Taney asked me to address what I mean when I say that content is multivalent, complex, and expansive. Years ago, I taught an Intro to Art class in which I regaled students with taking a single artwork and re-framing it in multiple contexts and bringing forth multiple aspects and interpretations. After the first grading, a student wrote a letter to the dean of the school complaining that in my lecture I contradicted myself and that I didn’t supply the meaning to be given on the exam. In other classroom situations whenever I had Seurat’s La Grande Jatte on an exam, I could rest assured that almost every student would include that the monkey symbolized infidelity, because this was the one instance in which there was a singular reason for that figure being there. Those encountering the study of art want there to be a handy guidebook that lays out “if you see this, it means x.” The struggle becomes one of getting a student to see the picture as a painting — something made of materials involving choices that could be informed by training, tradition, temperate, and a host of other factors. So while everyday experience requires us to flatten meaning, engaging with a work of art involves an unfolding that can be never-ending (a dilation, as Roland Barthes would have it). While a work of art was born of a conceit at a specific moment in time, it contains more and expands as it becomes the sum total of all the ways it is received, which includes all the various ways in which someone may take content to mean.
Taney also asks about the somatosensory and unconscious cognitive experience. We may want to circle back.
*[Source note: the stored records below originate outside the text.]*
-- ==== Sys2Proof/Machine/CopyEng.lean ====
section
/-! DEFINITION. The copy engines: major 0x3B (09 R190 to R198), their queue, locks, promises and elements (18 R303 to R308, 11
R219, R220). -/

namespace Sys2Proof.Machine

/-! ## The command block (09 R191) -/

/-- A command block as read. -/
structure CopyBlock where
  src : Nat
  dst : Nat
  n : List Nat
  i : List Nat
  ss : List Int
  ds : List Int
  ush : Nat
  esz : Nat
  flags : Nat
  bar : Nat
  collop : Nat
  mem : Nat
  mems : Nat
  rest : Nat
  deriving DecidableEq, Repr

def parseCopy (b : List Byte) : CopyBlock :=
  let five (off : Nat) : List Nat := (List.range 5).map fun k => fieldAt b (off + 2 * k) 2
  let signed (off : Nat) : List Int := (five off).map fun v => (BitVec.ofNat 16 v).toInt
  { src := fieldAt b 0 8, dst := fieldAt b 8 8, n := five 0x10, i := five 0x1A, ss := signed 0x24, ds := signed 0x2E,
    ush := fieldAt b 0x38 1, esz := fieldAt b 0x39 1, flags := fieldAt b 0x3A 1, bar := fieldAt b 0x3B 1,
    collop := fieldAt b 0x3C 1, mem := fieldAt b 0x3D 1, mems := fieldAt b 0x3E 1, rest := fieldAt b 0x3F 1 }

/-- ESZ that a COLLOP asks for (09 R193). -/
def collSize (op : Nat) : Nat := if op = 2 || op = 5 then 3 else 2

/-- The values that raise ILLEGAL (09 R191 to R193): kind 0 CPY, 1 GATH, 2 SCAT, 3 COLL. -/
def CopyBlock.illegal (b : CopyBlock) (kind : Nat) : Bool :=
  2 ^ 57 ≤ b.src || 2 ^ 57 ≤ b.dst || b.n.any (fun n => n = 0) || ((b.i.zip b.n).any fun x => x.2 ≤ x.1) || 5 ≤ b.esz ||
  8 ≤ b.flags || 16 ≤ b.bar || b.rest ≠ 0 ||
  (if kind = 3 then 6 ≤ b.collop || b.esz ≠ collSize b.collop || b.mems = 0 || 64 < b.mems || b.mems ≤ b.mem
   else b.collop ≠ 0 || b.mem ≠ 0 || b.mems ≠ 0) ||
  (kind = 1 && b.ss.any fun v => v ≠ 0) || (kind = 2 && b.ds.any fun v => v ≠ 0)

/-- The address of a base or stride that is not a multiple of the element size, or of an index array or counter that is not
aligned. -/
def CopyBlock.misaligned (b : CopyBlock) (kind aux : Nat) : Option Nat :=
  let size := 2 ^ b.esz
  let off (ss : List Int) (sh : Nat) : Bool := ss.any fun v => v * (2 ^ sh : Nat) % (size : Int) ≠ 0
  if b.src % size ≠ 0 || off b.ss (b.ush % 16) then some b.src
  else if b.dst % size ≠ 0 || off b.ds (b.ush / 16) then some b.dst
  else if kind ≠ 0 && aux % 4 ≠ 0 then some aux
  else none

/-- The least and the greatest sum of index × stride over the vectors from a start vector on, in ordinal order. -/
def spanFrom (n i : List Nat) (ss : List Int) : Int × Int :=
  let r := (n.zip (i.zip ss)).foldl (fun (a : (Int × Int) × Int × Int) x =>
    let (n, i, s) := x
    let c : Int := i * s
    let last : Int := ((n - 1 : Nat) : Int) * s
    let next : Int := ((i + 1 : Nat) : Int) * s
    let lo := a.1.1 + c
    let hi := a.1.2 + c
    let span := if i + 1 < n then (min lo (min next last + a.2.1), max hi (max next last + a.2.2)) else (lo, hi)
    (span, a.2.1 + min 0 last, a.2.2 + max 0 last)) ((0, 0), 0, 0)
  r.1

/-- The ordinal of a vector (09 R192). -/
def ordOf : List Nat → List Nat → Nat
  | n :: ns, i :: is => i + n * ordOf ns is
  | _, _ => 0

/-- The vector of an ordinal. -/
def vecOf : List Nat → Nat → List Nat
  | [], _ => []
  | n :: ns, o => o % n :: vecOf ns (o / n)

/-- The number of vectors. -/
def vectors (n : List Nat) : Nat := n.foldl (fun p k => p * k) 1

/-- The byte range of a side from the start vector on. -/
def sideSpan (base sh size : Nat) (n i : List Nat) (ss : List Int) : Int × Int :=
  let (lo, hi) := spanFrom n i ss
  (base + lo * (2 ^ sh : Nat), base + hi * (2 ^ sh : Nat) + (size - 1 : Nat))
At a time when psychology turned to matters of perception and cognition, artists in the late nineteenth century began to explore ways in which works of art could bypass intellectual operations. Someone like Gauguin explored color in terms of the direct physical impact it had on the body. Associated with his association with Analytical Cubism, Cezanne was actually concerned with trying to portray the “small sensations” experienced before familiar landscapes in the south of, creating complex compositions to comingle what he saw, felt, and knew. One might say that Seurat tried to remove the artist from the picture by devised a system based on contemporary color theory in which a painting might be executed without actually seeing the color, and the units of paint were not expected to come together outside of the perceiving viewer. [Seurat was an anarchist, and the means by which he created his paintings aligned with its philosophy of the individual working in his/her own dignity with other individuals to create society.] Interestingly, each of these artists signaled that something new was going on through comparison to other artworks in similar categories or traditions. Herein it is the form that spoke of something new rather than subject, and it would continue that way for decades to come. The early 20th-century includes many artist groups who believed that it was through form that consciousness could be change to usher in a new utopian world.
So what happened? Maybe we should look to the sequence of “isms” that collided into each other, as the twentieth century progressed ending in minimalism that left only conceptualism. This was the sixties, and there certainly was a lot of touchy-feely art then, but you could just as well liberate yourself and create the aesthetic experience in your own mind. No one believed form could bring about a revolution anymore, and rather than a vocabulary that could be used to say something new, form could be put in quotation marks. These vocabularies were also co-opted by commercial design. Form still has power, i.e. the power to sell. Maybe even worse, form and the pursuit of new form became associated with the powers-that-be rather than something that could be transcendent. We earned that Abstract Expressionism was used by the US government to show Communist countries just how we valued the individual. Maybe the whole idea of a shared humanity or a shared human experience became suspect. Or maybe it just became too much of a thankless task to teach art students how form can have meaning.
This morning I happened to read a post by Maria Popova on her website Brainpickings: “Joseph Conrad on Writing and the Role of the Artist.” I wanted to include passages from Conrad here, but it was just too difficult to chose one that is relevant to our discussion.